/-- R326 to R328, R330, R333 to R335, R340, R346 to R349, R482: claim words, the output gate, the hardware watchdog, the kill lines and the
wait for a partner; the claim pins carry the code with odd parity, HBO runs from BOOT on while the watchdog has not fired. -/
def Obligations.ClaimsAreJudged : Prop :=
  (∀ code par s, ReadsClaims s → claimWordOk code par = false → exec (.partnerCodeChange code par) s = .next s.claimPinFault) ∧
  (∀ code par s, ReadsClaims s → claimWordOk code par = true → ¬ ClaimFalls s code →
    exec (.partnerCodeChange code par) s = .next (seizeGivesWay (partnerCode s code) code).settlePair) ∧
  (∀ code par s, ReadsClaims s → claimWordOk code par = true → ClaimFalls s code →
    exec (.partnerCodeChange code par) s = .next (
      let a := seizeGivesWay (partnerCode s code) code
      match (partnerCode s code).live.par.handover with
      | some (e, c) => if e = a.live.epc.epoch then (a.enterTaking 0 c true).settlePair
        else (a.enterTaking a.live.activeCode 2 false).settlePair
      | none => (a.enterTaking a.live.activeCode 
          (if (partnerCode s code).live.par.divAt = none ∧ (partnerCode s code).live.par.divTake = false then 2 else 7) false).settlePair)) ∧
  (∀ code par s, ¬ ReadsClaims s → exec (.partnerCodeChange code par) s = .next s) ∧
  (∀ gap s, GateMayOpen s → exec (.gateOpen gap) s = .next (
      let a := s.modPar fun p => { p with gate := true, lastGap := if p.pstate = 8 then min 65535 (gap / 10) else p.lastGap }
      if s.live.par.cause ≠ 0 ∧ s.live.par.pstate ≠ 0 then a.holderChange s.live.par.cause else a)) ∧
  (∀ gap s, ¬ GateMayOpen s → exec (.gateOpen gap) s = .next s) ∧
  (∀ c s, WatchdogSees s c → s.live.par.wdFired = false → exec (.watchdogFire c) s = .next
    (s.modPar fun p => { p with wdFired := true, wdCause := c, wdAt := s.now }).dropClaim) ∧
  (∀ c s, ¬ (WatchdogSees s c ∧ s.live.par.wdFired = false) → exec (.watchdogFire c) s = .next s) ∧
  (∀ s, WatchdogResets s → exec .watchdogReset s = .next (s.pulseReset .watchdog s.live.par.wdCause)) ∧
  (∀ s, ¬ WatchdogResets s → exec .watchdogReset s = .next s) ∧
  (∀ s, s.live.par.killIn = false → exec .killInEnergised s = .next (
      let a := (((s.journal 29 (ev1 0)).modPar fun p => Par.settleGate { p with killIn := true } s.now)).checkInjection
      if a.paired then
        (((a.abandonHandover 0).setClaim 0).modPar fun p =>
          { p with pstate := 10, handover := none, hoLeft := 0, stale := false }).switchMode .standby
      else a)) ∧
  (∀ s, s.live.par.killIn = true → exec .killInEnergised s = .next s) ∧
  (∀ s, s.live.par.killIn = true → exec .killInReleased s = .next (
      let a := (s.journal 29 (ev1 1)).modPar fun p => Par.settleGate { p with killIn := false } s.now
      if a.paired ∧ a.live.par.pstate = 10 then a.enterWait.settlePair else a)) ∧
  (∀ s, s.live.par.killIn = false → exec .killInReleased s = .next s) ∧
  (∀ s, KillMayFall s → exec .killOutRelease s = .next s.releaseKill) ∧
  (∀ s, ¬ KillMayFall s → exec .killOutRelease s = .next s) ∧
  (∀ s, AloneDue s → exec .waitTimeout s = .next (
      let a := (s.modPar fun p => { p.raise with pstate := 6, cause := 1 }).setClaim s.live.activeCode
      a.switchMode (a.runMode true))) ∧
  (∀ s, ¬ AloneDue s → exec .waitTimeout s = .next s) ∧
  (∀ s : State, s.live.pwr.powered = true → s.live.pwr.inReset = false → 0 < s.live.par.code → s.live.par.code < 8 →
    (s.claimPins.take 3).map Bool.toNat = [s.live.par.code / 4 % 2, s.live.par.code / 2 % 2, s.live.par.code % 2]
    ∧ (s.claimPins.map Bool.toNat).sum % 2 = 1) ∧
  (∀ s : State, (s.live.pwr.powered = false ∨ s.live.pwr.inReset = true ∨ s.live.par.code = 0) → s.claimPins = [false, false, false, false]) ∧
  (∀ s : State, s.hbo = .square ↔ s.live.pwr.powered = true ∧ s.live.pwr.inReset = false ∧ s.live.pwr.bootStarted = true
    ∧ s.live.pwr.mode ≠ .backup ∧ s.live.par.wdFired = false)

/-- R332, R335 to R337, R341, R345, R361: heartbeats are sent and heard, paths are lost and restored, a JOIN frame is judged by role,
protocol version and casting, a frame with a wrong CRC is counted and dropped. -/
def Obligations.ThePairKeepsInTouch : Prop :=
  (∀ s, s.linkRuns = true → exec .heartbeatSend s = .next (s.send (.coupling 1
    [s.live.par.nclaim, s.live.par.pstate, s.live.pwr.mode.code, s.live.health, s.live.par.stale.toNat]))) ∧
  (∀ s, s.linkRuns = false → exec .heartbeatSend s = .next s) ∧
  (∀ h s, s.linkRuns = true → exec (.heartbeatFrame true h) s = .next ((((s.followHand h).staleOver h).modPar fun p => { p with
      partner := h, heard := true
      gen := if p.gate = false ∧ (isActiveCode (h.nclaim % 8) = true ∨ h.nclaim % 8 = 7) then h.nclaim / 8 else p.gen
      }).compareCodes.settlePair.checkHandover.watchHoldoff)) ∧
  (∀ h s, s.linkRuns = true → exec (.heartbeatFrame false h) s = .next s.crcError) ∧
  (∀ ok h s, s.linkRuns = false → exec (.heartbeatFrame ok h) s = .next s) ∧
  (∀ s, s.live.cst.pairInUse ≠ 0 → s.live.par.hbOk = true → exec .hbPathLost s = .next (s.losePath true).checkHandover.settlePair) ∧
  (∀ s, (s.live.cst.pairInUse = 0 ∨ s.live.par.hbOk = false) → exec .hbPathLost s = .next s) ∧
  (∀ s, s.live.cst.pairInUse ≠ 0 → s.live.par.linkOk = true → exec .linkPathLost s = .next (s.losePath false).checkHandover.settlePair) ∧
  (∀ s, (s.live.cst.pairInUse = 0 ∨ s.live.par.linkOk = false) → exec .linkPathLost s = .next s) ∧
  (∀ hb s, s.live.cst.pairInUse ≠ 0 → pathUp s hb = false → (hb = true ∨ s.live.sys.reserveOsc = false) → exec (.pathRestored hb) s = .next (
      if (pathBack s hb).paired ∧ s.live.par.pstate = 5 ∧ hb = false then (pathBack s hb).enterJoin else (pathBack s hb).settlePair)) ∧
  (∀ hb s, (s.live.cst.pairInUse = 0 ∨ pathUp s hb = true) → exec (.pathRestored hb) s = .next s) ∧
  (∀ x mi ma q d s, Joining s → exec (.joinFrame true s.live.roleB x mi ma q d) s = .next ((partnerTold s x mi ma q).enterBarred 1)) ∧
  (∀ r x mi ma q d s, Joining s → r ≠ s.live.roleB → ¬ VersionsAgree s mi ma →
    exec (.joinFrame true r x mi ma q d) s = .next ((partnerTold s x mi ma q).enterBarred 2)) ∧
  (∀ r x mi ma q d s, Joining s → r ≠ s.live.roleB → VersionsAgree s mi ma → d ≠ s.live.cst.digest →
    exec (.joinFrame true r x mi ma q d) s = .next ((partnerTold s x mi ma q).enterBarred 3)) ∧
  (∀ r x mi ma q d s, Joining s → r ≠ s.live.roleB → VersionsAgree s mi ma → d = s.live.cst.digest →
    exec (.joinFrame true r x mi ma q d) s = .next ((partnerTold s x mi ma q).modPar fun p =>
      { p with pstate := 3, barredWhy := 0, imageIn := false })) ∧
  (∀ r x mi ma q d s, s.linkRuns = true → s.paired = true → s.live.par.pstate ≠ 2 →
    exec (.joinFrame true r x mi ma q d) s = .next ((partnerTold s x mi ma q).send
      (.coupling 0x0A [s.live.cplMinor, s.live.cplMajor, s.live.pwr.strapCode % 2, leNat s.live.cst.digest]))) ∧
  (∀ r x mi ma q d s, s.linkRuns = true → s.paired = false → exec (.joinFrame true r x mi ma q d) s = .next (partnerTold s x mi ma q)) ∧
  (∀ r x mi ma q d s, s.linkRuns = true → exec (.joinFrame false r x mi ma q d) s = .next s.crcError) ∧
  (∀ ok r x mi ma q d s, s.linkRuns = false → exec (.joinFrame ok r x mi ma q d) s = .next s)

/-- R46, R48, R101, R244, R337, R342, R345, R355, R416: what a follower takes from the active unit: its boundary, counter and
calendar, the commit set, the tags, the writes that act at once, the image; a set that comes late makes its copy stale, a complete one makes
it READY. That EPC_COMMIT returns to 0 and that pass numbers go on with the counter at the adoption is the model's choice (log entry 82). -/
def Obligations.TheStandbyFollows : Prop :=
  (∀ e r c o s, Following s → s.atBoundary = true → s.live.par.adopted = true →
    exec (.epochFrame true e r c o) s = .next (boundaryHeard s c o).repour) ∧
  (∀ e r c o s, Following s → s.atBoundary = true → s.live.par.adopted = false →
    exec (.epochFrame true e r c o) s = .next (
      let b := (boundaryHeard s c o).adoptRun e r
      { b with prep := b.prep.map fun k => { k with epoch := e, core := b.live } })) ∧
  (∀ (s : State) e r, (s.adoptRun e r).live.epc = { s.live.epc with
      epoch := e, runId := r, boundaryAt := s.now, commitYra := 0, commitYml := 0, commitDbg := 0 }
    ∧ (s.adoptRun e r).live.par = { s.live.par with adopted := true, commitEpoch := e, tagsEpoch := e }
    ∧ (s.adoptRun e r).live.lpe = { s.live.lpe with nextTick := e * s.live.epc.periodMs }) ∧
  (∀ e r c o s, Following s → s.atBoundary = false → exec (.epochFrame true e r c o) s = .next s) ∧
  (∀ e r c o s, Following s → exec (.epochFrame false e r c o) s = .next s.crcError) ∧
  (∀ ok e r c o s, ¬ Following s → exec (.epochFrame ok e r c o) s = .next s) ∧
  (∀ e ws sn st cs s, Following s → ∃ x y, exec (.commitFrame true e ws sn st cs) s = .next (
      let a := ((s.send (.coupling 3 [e])).modPar fun p => { p with
        commitEpoch := max p.commitEpoch e, snapIn := x, stepIn := y }).modEpc fun k => { k with
          commitYra := max k.commitYra (cs.getD 0 0), commitYml := max k.commitYml (cs.getD 1 0)
          commitDbg := max k.commitDbg (cs.getD 2 0) }
      { a with staged := s.staged ++ ws.map fun w => ({ txn := w.txn, src := w.src, role := w.role, addr := w.addr, val := w.val, readEpoch := e,
                                                        closedAt := s.now, mirror := true } : Staged) })
    ∧ (∀ l, sn = some l → x = some (e, l)) ∧ (sn = none → x = s.live.par.snapIn)
    ∧ (∀ l, st = some l → y = some (e, l)) ∧ (st = none → y = s.live.par.stepIn)) ∧
  (∀ e ws sn st cs s, Following s → exec (.commitFrame false e ws sn st cs) s = .next s.crcError) ∧
  (∀ ok e ws sn st cs s, ¬ Following s → exec (.commitFrame ok e ws sn st cs) s = .next s) ∧
  (∀ s, NowStale s → exec .staleTimeout s = .next ((s.abandonHandover 1).modPar fun p => { p with stale := true, imageIn := false })) ∧
  (∀ s, ¬ NowStale s → exec .staleTimeout s = .next s) ∧
  (∀ e l s, Following s → exec (.tagsFrame true e l) s = .next (((s.send (.coupling 4 [e])).modPar fun p =>
      { p with tagsEpoch := max p.tagsEpoch e }).modLgc fun x => { x with adopt := some l })) ∧
  (∀ e l s, Following s → exec (.tagsFrame false e l) s = .next s.crcError) ∧
  (∀ ok e l s, ¬ Following s → exec (.tagsFrame ok e l) s = .next s) ∧
  (∀ src a v s, Following s → exec (.immediateFrame true src a v) s = .next (s.modPar fun p =>
      { p with immediate := p.immediate ++ [(src, a, v)] })) ∧
  (∀ src a v s, Following s → exec (.immediateFrame false src a v) s = .next s.crcError) ∧
  (∀ ok src a v s, ¬ Following s → exec (.immediateFrame ok src a v) s = .next s) ∧
  (∀ e q d l s, Following s → exec (.changeFrame true e q d (some l)) s = .next (s.modLgc fun x => { x with change := some (e, l, q, d) })) ∧
  (∀ e q d s, Following s → exec (.changeFrame true e q d none) s = .next (s.enterBarred 3)) ∧
  (∀ e q d l s, Following s → exec (.changeFrame false e q d l) s = .next s.crcError) ∧
  (∀ ok e q d l s, ¬ Following s → exec (.changeFrame ok e q d l) s = .next s) ∧
  (∀ g s, Following s → TakesImage s → exec (.bulkFrame true (some g)) s = .next ((s.send (.coupling 0x0B [])).installImage g)) ∧
  (∀ g s, Following s → ¬ TakesImage s → exec (.bulkFrame true (some g)) s = .next (s.send (.coupling 0x0B []))) ∧
  (∀ s, Following s → exec (.bulkFrame true none) s = .next (s.send (.coupling 0x0B []))) ∧
  (∀ g s, Following s → exec (.bulkFrame false g) s = .next s.crcError) ∧
  (∀ ok g s, ¬ Following s → exec (.bulkFrame ok g) s = .next s) ∧
  (∀ s, Resynced s → ∃ t : State, exec (.resyncComplete true) s = .next (t.setClaim t.readyOr) ∧ t = s.modPar fun p => { p with
      pstate := 4, stale := false, excluded := [], mismatch := [], cmpFrom := s.live.epc.epoch + 2, barredByTest := false }) ∧
  (∀ ok s, ¬ (Resynced s ∧ ok = true) → exec (.resyncComplete ok) s = .next s)

namespace Sys2Proof.Claims

open Sys2Proof Sys2Proof.Machine

/-- R340, R351: the output instant of the first tick of the named epoch `e`, for cause `c`. -/
abbrev HandoverNow (s : State) (e c : Nat) : Prop :=
  s.live.par.handover = some (e, c) ∧ s.paired = true ∧ s.live.epc.epoch = e ∧ s.live.epc.boundaryAt + 700000 ≤ s.now
/-- The side that gives the claim. -/
abbrev Gives (s : State) : Prop := s.live.par.pstate = 7 ∨ (s.live.par.pstate = 6 ∧ s.live.par.cutover = true)
/-- The side that takes the claim. -/
abbrev Takes (s : State) : Prop := s.live.par.pstate = 4 ∨ (s.live.par.pstate = 5 ∧ s.live.par.cutover = true)
/-- R350: the second boundary after the entry into HANDOVER. -/
abbrev HandoverOver (s : State) : Prop :=
  s.atBoundary = true ∧ s.live.pwr.mode = .handover ∧ s.live.par.hoLeft = 0 ∧ s.paired = true
/-- A handover as its end counts it. -/
def handoverCounted (s : State) : State := s.modPar fun p => { p with
  handovers := if p.planned then satAdd 16 p.handovers 1 else p.handovers, planned := false, cmpFrom := s.live.epc.epoch + 2 }
/-- R352: the preferred partner has been ready for HOLDOFF_S. -/
abbrev TakeBackDue (s : State) : Prop :=
  s.paired = true ∧ s.live.par.canHandOver = true ∧ ∃ t, s.live.par.holdoffSince = some t ∧ t + s.live.cst.holdoffS * 1000000000 ≤ s.now
/-- R351: 10 µs after the taking side has seen NONE. -/
abbrev TakingSeesNone (s : State) : Prop :=
  s.paired = true ∧ s.live.par.pstate = 8 ∧ s.live.par.planned = true ∧ isActiveCode s.live.par.code = false ∧ s.live.par.pcode = 0
    ∧ s.live.par.pcodeAt + 10000 ≤ s.now
/-- R356: the standby compares: it is READY on a good link. -/
abbrev Compares (s : State) : Prop := Following s ∧ s.live.par.pstate = 4 ∧ s.live.par.linkOk = true ∧ s.live.par.p4800 = false
/-- R356 to R358: one compared value: taken out or equal, it ends a run of mismatches; a run as long as the limit is a divergence. -/
def compared (s : State) (x : CmpItem) : State :=
  let n := tget s.live.par.mismatch (x.kind * 1000 + x.index) 0 + 1
  if s.cmpExcluded x = true ∨ s.cmpDiffers x = false then
    s.modPar fun p => { p with mismatch := tdel p.mismatch (x.kind * 1000 + x.index) }
  else if (if x.kind = 1 then s.live.cst.cmpEpochs else s.live.cst.cmpTicks) ≤ n ∧ s.live.par.divAt = none then s.diverge x
  else s.modPar fun p => { p with mismatch := tset p.mismatch (x.kind * 1000 + x.index) n }
/-- R358: a divergence noted at `t` is resolved at this boundary with the own result. -/
abbrev ResolveDue (s : State) (own : Bool) : Prop :=
  ∃ t, s.live.par.divAt = some t ∧ s.live.par.divOwn = some own ∧ s.atBoundary = true ∧ s.paired = true
    ∧ (s.live.par.divPartner ≠ none ∨ t + 50000000 ≤ s.now)
/-- The state of a resolved divergence, given the results of the active unit and of the standby. -/
def resolved (s : State) (act stb : Bool) : State :=
  let p := s.live.par
  let w := pack [(0, 2, p.divKind), (2, 8, p.divIndex), (16, 16, p.divCount)]
  (s.journal 10 (leBytes 4 w.toNat ++ leBytes 4 p.divVals.1.toNat ++ leBytes 4 p.divVals.2.toNat ++ ev2 act.toNat stb.toNat)).modPar
    fun p => { p with
      divAt := none, divOwn := none, divPartner := none
      aDivergence := p.aDivergence || (act && stb), aBothFail := p.aBothFail || (!act && !stb)
      excluded := if act && stb then addOnce p.excluded (p.divKind * 1000 + p.divIndex) else p.excluded
      barredByTest := if p.gate then p.barredByTest else !stb
      divTake := !p.gate && !act && stb }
-=-=-
Please print exactly what appears from the first line of the data through the line with "p with wdFired", including both of those lines and nothing past them.

#### Response below
/-- R326 to R328, R330, R333 to R335, R340, R346 to R349, R482: claim words, the output gate, the hardware watchdog, the kill lines and the
wait for a partner; the claim pins carry the code with odd parity, HBO runs from BOOT on while the watchdog has not fired. -/
def Obligations.ClaimsAreJudged : Prop :=
  (∀ code par s, ReadsClaims s → claimWordOk code par = false → exec (.partnerCodeChange code par) s = .next s.claimPinFault) ∧
  (∀ code par s, ReadsClaims s → claimWordOk code par = true → ¬ ClaimFalls s code →
    exec (.partnerCodeChange code par) s = .next (seizeGivesWay (partnerCode s code) code).settlePair) ∧
  (∀ code par s, ReadsClaims s → claimWordOk code par = true → ClaimFalls s code →
    exec (.partnerCodeChange code par) s = .next (
      let a := seizeGivesWay (partnerCode s code) code
      match (partnerCode s code).live.par.handover with
      | some (e, c) => if e = a.live.epc.epoch then (a.enterTaking 0 c true).settlePair
        else (a.enterTaking a.live.activeCode 2 false).settlePair
      | none => (a.enterTaking a.live.activeCode 
          (if (partnerCode s code).live.par.divAt = none ∧ (partnerCode s code).live.par.divTake = false then 2 else 7) false).settlePair)) ∧
  (∀ code par s, ¬ ReadsClaims s → exec (.partnerCodeChange code par) s = .next s) ∧
  (∀ gap s, GateMayOpen s → exec (.gateOpen gap) s = .next (
      let a := s.modPar fun p => { p with gate := true, lastGap := if p.pstate = 8 then min 65535 (gap / 10) else p.lastGap }
      if s.live.par.cause ≠ 0 ∧ s.live.par.pstate ≠ 0 then a.holderChange s.live.par.cause else a)) ∧
  (∀ gap s, ¬ GateMayOpen s → exec (.gateOpen gap) s = .next s) ∧
  (∀ c s, WatchdogSees s c → s.live.par.wdFired = false → exec (.watchdogFire c) s = .next
    (s.modPar fun p => { p with wdFired := true, wdCause := c, wdAt := s.now }).dropClaim) ∧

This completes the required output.